Problem to solve:
The data below has to be returned exactly, down to the last character.

---------------

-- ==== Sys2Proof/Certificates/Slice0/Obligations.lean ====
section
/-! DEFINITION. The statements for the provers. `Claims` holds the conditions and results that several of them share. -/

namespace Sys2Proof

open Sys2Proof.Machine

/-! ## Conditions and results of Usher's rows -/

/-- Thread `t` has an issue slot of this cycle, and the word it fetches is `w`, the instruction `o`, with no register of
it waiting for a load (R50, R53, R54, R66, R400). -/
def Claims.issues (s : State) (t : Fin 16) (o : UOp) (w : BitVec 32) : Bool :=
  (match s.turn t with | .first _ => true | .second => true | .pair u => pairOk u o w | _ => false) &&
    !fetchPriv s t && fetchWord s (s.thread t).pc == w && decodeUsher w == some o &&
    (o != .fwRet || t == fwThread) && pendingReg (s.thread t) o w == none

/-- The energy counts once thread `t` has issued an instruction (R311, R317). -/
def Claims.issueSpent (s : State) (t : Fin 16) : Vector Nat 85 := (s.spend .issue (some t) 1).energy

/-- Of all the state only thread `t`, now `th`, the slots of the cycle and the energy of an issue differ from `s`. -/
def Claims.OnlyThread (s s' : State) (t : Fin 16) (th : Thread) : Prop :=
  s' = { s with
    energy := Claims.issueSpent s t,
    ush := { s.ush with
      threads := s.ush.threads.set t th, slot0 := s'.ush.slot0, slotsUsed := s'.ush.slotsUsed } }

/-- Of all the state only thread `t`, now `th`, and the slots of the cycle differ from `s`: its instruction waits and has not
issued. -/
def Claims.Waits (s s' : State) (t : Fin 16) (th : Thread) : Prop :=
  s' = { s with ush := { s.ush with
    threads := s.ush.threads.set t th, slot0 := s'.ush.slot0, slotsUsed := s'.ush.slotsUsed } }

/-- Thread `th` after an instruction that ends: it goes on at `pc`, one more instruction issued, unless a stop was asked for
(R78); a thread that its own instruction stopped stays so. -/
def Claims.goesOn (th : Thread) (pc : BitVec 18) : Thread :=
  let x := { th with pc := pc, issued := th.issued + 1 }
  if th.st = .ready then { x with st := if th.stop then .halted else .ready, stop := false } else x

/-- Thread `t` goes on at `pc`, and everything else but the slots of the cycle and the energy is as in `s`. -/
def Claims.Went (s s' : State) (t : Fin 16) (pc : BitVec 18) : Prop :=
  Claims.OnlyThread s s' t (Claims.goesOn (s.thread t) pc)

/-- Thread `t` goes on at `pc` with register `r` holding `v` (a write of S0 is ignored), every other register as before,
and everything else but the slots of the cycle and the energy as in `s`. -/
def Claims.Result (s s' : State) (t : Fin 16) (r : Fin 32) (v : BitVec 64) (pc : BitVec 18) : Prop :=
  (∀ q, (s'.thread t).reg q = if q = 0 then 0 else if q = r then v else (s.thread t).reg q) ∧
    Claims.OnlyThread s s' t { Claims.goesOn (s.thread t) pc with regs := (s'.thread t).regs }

---------------

Result of the task:
-- ==== Sys2Proof/Certificates/Slice0/Obligations.lean ====
section
/-! DEFINITION. The statements for the provers. `Claims` holds the conditions and results that several of them share. -/

namespace Sys2Proof

open Sys2Proof.Machine

/-! ## Conditions and results of Usher's rows -/

/-- Thread `t` has an issue slot of this cycle, and the word it fetches is `w`, the instruction `o`, with no register of
it waiting for a load (R50, R53, R54, R66, R400). -/
def Claims.issues (s : State) (t : Fin 16) (o : UOp) (w : BitVec 32) : Bool :=
  (match s.turn t with | .first _ => true | .second => true | .pair u => pairOk u o w | _ => false) &&
    !fetchPriv s t && fetchWord s (s.thread t).pc == w && decodeUsher w == some o &&
    (o != .fwRet || t == fwThread) && pendingReg (s.thread t) o w == none

/-- The energy counts once thread `t` has issued an instruction (R311, R317). -/
def Claims.issueSpent (s : State) (t : Fin 16) : Vector Nat 85 := (s.spend .issue (some t) 1).energy

/-- Of all the state only thread `t`, now `th`, the slots of the cycle and the energy of an issue differ from `s`. -/
def Claims.OnlyThread (s s' : State) (t : Fin 16) (th : Thread) : Prop :=
  s' = { s with
    energy := Claims.issueSpent s t,
    ush := { s.ush with
      threads := s.ush.threads.set t th, slot0 := s'.ush.slot0, slotsUsed := s'.ush.slotsUsed } }

/-- Of all the state only thread `t`, now `th`, and the slots of the cycle differ from `s`: its instruction waits and has not
issued. -/
def Claims.Waits (s s' : State) (t : Fin 16) (th : Thread) : Prop :=
  s' = { s with ush := { s.ush with
    threads := s.ush.threads.set t th, slot0 := s'.ush.slot0, slotsUsed := s'.ush.slotsUsed } }

/-- Thread `th` after an instruction that ends: it goes on at `pc`, one more instruction issued, unless a stop was asked for
(R78); a thread that its own instruction stopped stays so. -/
def Claims.goesOn (th : Thread) (pc : BitVec 18) : Thread :=
  let x := { th with pc := pc, issued := th.issued + 1 }
  if th.st = .ready then { x with st := if th.stop then .halted else .ready, stop := false } else x

/-- Thread `t` goes on at `pc`, and everything else but the slots of the cycle and the energy is as in `s`. -/
def Claims.Went (s s' : State) (t : Fin 16) (pc : BitVec 18) : Prop :=
  Claims.OnlyThread s s' t (Claims.goesOn (s.thread t) pc)

/-- Thread `t` goes on at `pc` with register `r` holding `v` (a write of S0 is ignored), every other register as before,
and everything else but the slots of the cycle and the energy as in `s`. -/
def Claims.Result (s s' : State) (t : Fin 16) (r : Fin 32) (v : BitVec 64) (pc : BitVec 18) : Prop :=
  (∀ q, (s'.thread t).reg q = if q = 0 then 0 else if q = r then v else (s.thread t).reg q) ∧
    Claims.OnlyThread s s' t { Claims.goesOn (s.thread t) pc with regs := (s'.thread t).regs }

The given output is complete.